# rocks...



## joselepiu (Jul 22, 2017)

well almost there, last thing i need to buy are the rocks and im planning to do that this week so...

need to decide between limestone slate and / or round river rocks...

i would be inclined to choose the river rocks but i think it would be a little hard to build high enough rock formations and some caves and yet stable enough that fish or water flow wont make them to stumble down...

most of pics / vids that i have seen only go at most as high as half the tank...

can i see some pics / vids of your tanks showing rock stacks and cave formations for inspiration?...

thanks in advance...


----------



## caldwelldaniel26 (Jun 11, 2017)

Here's a pic of my rock work.


----------



## joselepiu (Jul 22, 2017)

is not that to low?...


----------



## DJRansome (Oct 29, 2005)

If you can get halfway up the height of the tank but have a stable stack, that is fine. Are you doing mbuna or peacocks?


----------



## caldwelldaniel26 (Jun 11, 2017)

It's good enough for haps and peacocks.


----------



## joselepiu (Jul 22, 2017)

DJRansome said:


> Are you doing mbuna or peacocks?


mbuna...


----------



## joselepiu (Jul 22, 2017)

caldwelldaniel26 said:


> It's good enough for haps and peacocks.


what about bmuna?...


----------



## DJRansome (Oct 29, 2005)

The height is fine. I might make piles across the entire bottom though.


----------



## caldwelldaniel26 (Jun 11, 2017)

Yeah I have quite a bit of open space on the sand because that's what haps and peacocks prefer, but if it were for Mbuna, I'd have added quite a bit more smaller rocks in the front.


----------



## joselepiu (Jul 22, 2017)

caldwelldaniel26 said:


> Yeah I have quite a bit of open space on the sand because that's what haps and peacocks prefer, but if it were for Mbuna, I'd have added quite a bit more smaller rocks in the front.
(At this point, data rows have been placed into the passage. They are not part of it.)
-- ==== Sys2Proof/Laws/Exec.lean ====
section
/-! SUPPORT. What one instruction, and one step, can do: the inversion lemmas the invariants are derived from. -/

namespace Sys2Proof.Machine

theorem next_inj {s t : State} (h : (Host.Outcome.next s : Host.Outcome State Fault Refusal) = .next t) : t = s := by
  cases h; rfl

/-- What an instruction that answers a next state has done: a response and no other write, `MAP_BUILD`'s map, `RX_ONE`'s flag,
`CSR_WRITE`'s two flags, a receive event taken or left with the transport, the start of a cycle, bytes arriving from the wire. -/
theorem exec_cases {i : Instr} {s s' : State} (h : exec i s = .next s') :
    (∃ r, s' = s.answer r) ∨
    (∃ n m, i = .mapBuild n ∧ buildMap s.variants n = .ok m ∧ s' = (s.setMap m).finish .unit) ∨
    (i = .rxOne ∧ s' = (s.setOneshot true).finish .unit) ∨
    (∃ v, i = .csrWrite 0 v ∧ s' = (s.setCtrl (v.getLsbD 0) (v.getLsbD 1)).finish .unit) ∨
    (∃ b, i = .rxByte b ∧ s.active = true ∧ consume (.byte b) s = .next s') ∨
    (∃ x, i = .rxTimeout x ∧ s.active = true ∧ consume .timeout s = .next s') ∨
    (∃ w, s.active = false ∧ s' = s.untake w ∧ ((∃ b, i = .rxByte b) ∨ ∃ x, i = .rxTimeout x)) ∨
    (i = .cycleStart ∧ s.active = false ∧ s' = (s.setOneshot false).setActive true) ∨
    (i = .cycleStart ∧ s' = s) ∨
    (∃ bs, s' = s.deliver bs ∧ ((∃ d o p, i = .frame d o p) ∨ i = .ping)) := by
  cases i with
  | mapBuild n =>
    have h := next_inj h
    split at h
    · rename_i m hm
      exact .inr (.inl ⟨n, m, rfl, hm, h⟩)
    · rename_i e he
      exact .inl ⟨.error e, h⟩
  | rxOne => exact .inr (.inr (.inl ⟨rfl, next_inj h⟩))
  | csrWrite n v =>
    have h := next_inj h
    split at h
    · rename_i hn
      exact .inr (.inr (.inr (.inl ⟨v, by rw [hn], h⟩)))
    · exact .inl ⟨.error .illegalCommand, h⟩
  | rxByte b =>
    simp only [exec, execRxByte] at h
    split at h
    · rename_i ha
      exact .inr (.inr (.inr (.inr (.inl ⟨b, rfl, ha, h⟩))))
    · rename_i ha
      exact .inr (.inr (.inr (.inr (.inr (.inr (.inl ⟨_, by simpa using ha, next_inj h, .inl ⟨b, rfl⟩⟩))))))
  | rxTimeout x =>
    simp only [exec, execRxTimeout] at h
    split at h
    · rename_i ha
      exact .inr (.inr (.inr (.inr (.inr (.inl ⟨x, rfl, ha, h⟩)))))
    · rename_i ha
      exact .inr (.inr (.inr (.inr (.inr (.inr (.inl ⟨_, by simpa using ha, next_inj h, .inr ⟨x, rfl⟩⟩))))))
  | cycleStart =>
    have h := next_inj h
    split at h
    · rename_i hc
      refine .inr (.inr (.inr (.inr (.inr (.inr (.inr (.inl ⟨rfl, ?_, h⟩)))))))
      simp only [Bool.and_eq_true, Bool.not_eq_true'] at hc
      exact hc.1
    · exact .inr (.inr (.inr (.inr (.inr (.inr (.inr (.inr (.inl ⟨rfl, h⟩))))))))
  | frame d o p =>
    exact .inr (.inr (.inr (.inr (.inr (.inr (.inr (.inr (.inr ⟨_, next_inj h, .inl ⟨d, o, p, rfl⟩⟩))))))))
  | ping => exact .inr (.inr (.inr (.inr (.inr (.inr (.inr (.inr (.inr ⟨_, next_inj h, .inr rfl⟩))))))))
  | fldWidth ty => exact .inl ⟨.ok _, next_inj h⟩
  | pktChecksum bs => exact .inl ⟨.ok _, next_inj h⟩
  | illegalCommand hd => exact .inl ⟨.error .illegalCommand, next_inj h⟩
  | fldDecodeTy10 _ | fldDecodeTy11 _ | fldDecodeTy12 _ | fldDecodeTy13 _ | fldDecodeTy14 _ | fldDecodeTy15 _
  | fldEncodeTy10 _ | fldEncodeTy11 _ | fldEncodeTy12 _ | fldEncodeTy13 _ | fldEncodeTy14 _ | fldEncodeTy15 _ =>
    exact .inl ⟨.error .unknownType, next_inj h⟩
  | _ => exact .inl ⟨_, next_inj h⟩

/-- What a step that answers a next state has done. -/
theorem step_cases {s s' : State} (h : step s = .next s') :
    (fetch s = none ∧ s' = s.idle) ∨
    (∃ e t i, fetch s = some (e, t) ∧ decode e = .ok i ∧ exec i t = .next s') ∨
    (∃ bs t r, fetch s = some (.wire bs, t) ∧ decode (.wire bs) = .error r ∧ s' = t.deliver bs) := by
  unfold step at h
  split at h
  · rename_i hf
    exact .inl ⟨hf, next_inj h⟩
  · rename_i e t hf
    split at h
    · rename_i i hi
      exact .inr (.inl ⟨e, t, i, hf, hi, h⟩)
    · rename_i r hr
      obtain ⟨bs, rfl⟩ := decode_error hr
      exact .inr (.inr ⟨bs, t, r, hf, hr, next_inj h⟩)

end Sys2Proof.Machine
end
i dont know why but i always thought you had bmunas...


----------



## caldwelldaniel26 (Jun 11, 2017)

No, not anymore my friend. I used to have Mbuna but I prefer my haps and peacocks now.


----------



## forest109 (Sep 7, 2010)

I prefer rounded or angular rocks instead of flat (such as slate), just because I think it looks more natural, more like the actual rock in Lake Malawi (on a smaller scale, of course), but that's just my preference. I also happen to have a lot of nice weathered granite rocks out in the woods around my house. River rock is fine, but the fact that they are smooth makes them more susceptible to moving around and collapsing if the fish undermine them or you bump something. I used a base of egg crate to set a few larger rocks on, and then worked up. As far as how high you can go, I'd say whatever will remain stable will work. The egg crate will distribute the load and help keep them from moving around. The rock in my 90G tank is up to 2/3 the height of the tank, and stacked against a 3-D background. As far as what my tank looks like, enter "Malawi Rock Habitat" into the Aquarium Gallery tab search bar and take a look. I've had it set up for almost 8 years now and my fish love it - plenty of hiding places. The photos were taken about 5 years ago, and after several years the rock and background have all developed a nice algae-coated patina.


----------



## PfunMo (Jul 30, 2009)

I like a wide variety of shapes and sizes of rocks and definitely do not want the stack that we often see. When I look at the reason for putting rocks in, I have to wonder how much thought goes into the question in many tanks. When a fish wants to hide, it really doesn't do much good to give him something that leaves him in sight from several directions. Just sliding under or behind something will do nothing to relieve the stress, whether the stress is from seeing people or from being chased. I have to use an assortment of both rounded and flat to get the "jumble" of rocks that give the small and large spaces which let them fully hide. If I can look in and see my fish, the other fish can certainly do the same so there really isn't much value to a rock pile when we can look in the front opening and see all the way to the back wall. That isn't a hiding spot but just a speed bump for anybody feeling scared! 
So many worry about getting to see their fish and worry that they will hide and miss a critical point. I think of fish hiding and the way I might feel. If I were scared and in the middle of a field with one tree, I might stay behind that tree all day. But if I am in a field with dozens of trees, I may feel much more like coming out to look around as I know I can hide quickly if I get scared. Until my fish really get settled, I try to keep everybody feeling like they all can hide at the drop of a hat! Doing that lets me see them much more and they settle in better without having to fight for a few good spots.


----------



## fish_gazer (Nov 9, 2017)

Pardon my messy tank, it's due for a cleaning, but I used very large, irregular rocks that when placed on end and facing each other, create a maze of caves and tunnels. I have some other rocks with holes in them that coupled with driftwood, accomplish the same thing. This gives them places to hide completely from view, and in fact, they do exactly that when I am cleaning the tank.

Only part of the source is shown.